*** MATERIAL SHOWN Section Begins ***

/-- The Collyn ring beside its registers. -/
structure RingState where
  macs : SMap MacState := []
  /-- Next FLOWSEQ by class (R257). -/
  flowTx : SMap Nat := []
  /-- Arrival windows by 8 · originator + class (R268). -/
  windows : SMap Window := []
  /-- Ring-A positions by station, and the links cut, of the epoch in force (R284). -/
  posmap : SMap Nat := []
  cuts : List Nat := []
  /-- Whether the previous epoch is still accepted (R285). -/
  grace : Bool := false
  /-- The EPOCH taken for its effect boundary (R285). -/
  coming : Option EpochInfo := none
  /-- Cycle of the last NAK, by source · 2^16 + code (R289). -/
  naks : SMap Nat := []
  /-- A REFUSE slows the JOINs (R280); a RELEASE waits for the boundary. -/
  refused : Bool := false
  released : Bool := false
  /-- A key epoch is being derived, and the old one is kept for MAXAGE (R286, R368). -/
  preparing : Bool := false
  oldKeys : Bool := false
  harvest : HarvestState := {}
  head : HeadState := {}
  /-- Cycle of the last read of a port's FEC counts, by port (R37). -/
  fecRead : SMap Nat := []
  deriving DecidableEq, Repr

/-! Port slices (07) -/

/-- One port slice beside its registers (R177 to R197). -/
structure SliceState where
  /-- Closed items of the RX flume and items of the TX flume, oldest first (R187). -/
  rx : List Nat := []
  tx : List Nat := []
  /-- The RX item being filled: its bytes, and whether it takes ERR and ATTR. -/
  fill : List Nat := []
  fillErr : Bool := false
  fillAttr : Bool := false
  /-- An RX packet is in progress; the rest of it is discarded (R192); bytes received of it so far (R179). -/
  rxBusy : Bool := false
  dropping : Bool := false
  stored : Nat := 0
  /-- A TX packet is being sent. -/
  sending : Bool := false
  /-- Items already taken of a TX packet that began before its END was there (R193). -/
  begun : List Nat := []
  /-- Values still in force of class A fields written during a packet, by key (R178). -/
  kept : SMap Nat := []
  /-- A start is pending (R177). -/
  start : Bool := false
  /-- Directions of a waiting flush (R194). -/
  flushRx : Bool := false
  flushTx : Bool := false
  /-- Faults that the source reported, resets of its count, and edges or transfers, for the tally samples (R89, R90, R184). -/
  faults : Nat := 0
  rebases : Nat := 0
  edges : Nat := 0
  /-- Time of the last counted edge or latch, 2^-16 ns (R89). -/
  edgeTs : Nat := 0
  /-- Levels of the phases (R184). -/
  phaseA : Bool := false
  phaseB : Bool := false
  /-- PERIOD and HIGH as committed, and as they run; pin C low; suspended by it; DIR as sampled; cycles of the running period (R185). -/
  pair : Option (Nat × Nat) := none
  running : Option (Nat × Nat) := none
  gateLow : Bool := false
  suspended : Bool := false
  dir : Bool := false
  phase : Nat := 0
  /-- Consecutive failures of the IO-Link message, and the device's process data (R186). -/
  failures : Nat := 0
  pdIn : List Nat := []
  pdOut : List Nat := []
  deriving DecidableEq, Repr

/-! CAN channels (08) -/

/-- An entry of a channel's remote queue (R215), with its number in the channel, the channel and buffer a guardian copy comes from, and
the cycle of the deadline it keeps. -/
structure RemoteEntry where
  frame : CanFrame
  source : Option (Nat × Nat) := none
  deadline : Option Nat := none
  serial : Nat := 0
  deriving DecidableEq, Repr

/-- What a channel offers to its bus (R209): a TX buffer, or an entry of its remote queue. -/
inductive CanSource where
  | buffer (b : Nat)
  | entry (serial : Nat)
  deriving DecidableEq, Repr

*** MATERIAL SHOWN Section Ends ***

### WORK TO COMPLETE:
Please show all lines from the entries that contain the word "List".

### EXERCISE RESULT:
  cuts : List Nat := []
  rx : List Nat := []
  tx : List Nat := []
  fill : List Nat := []
  begun : List Nat := []
  pdIn : List Nat := []
  pdOut : List Nat := []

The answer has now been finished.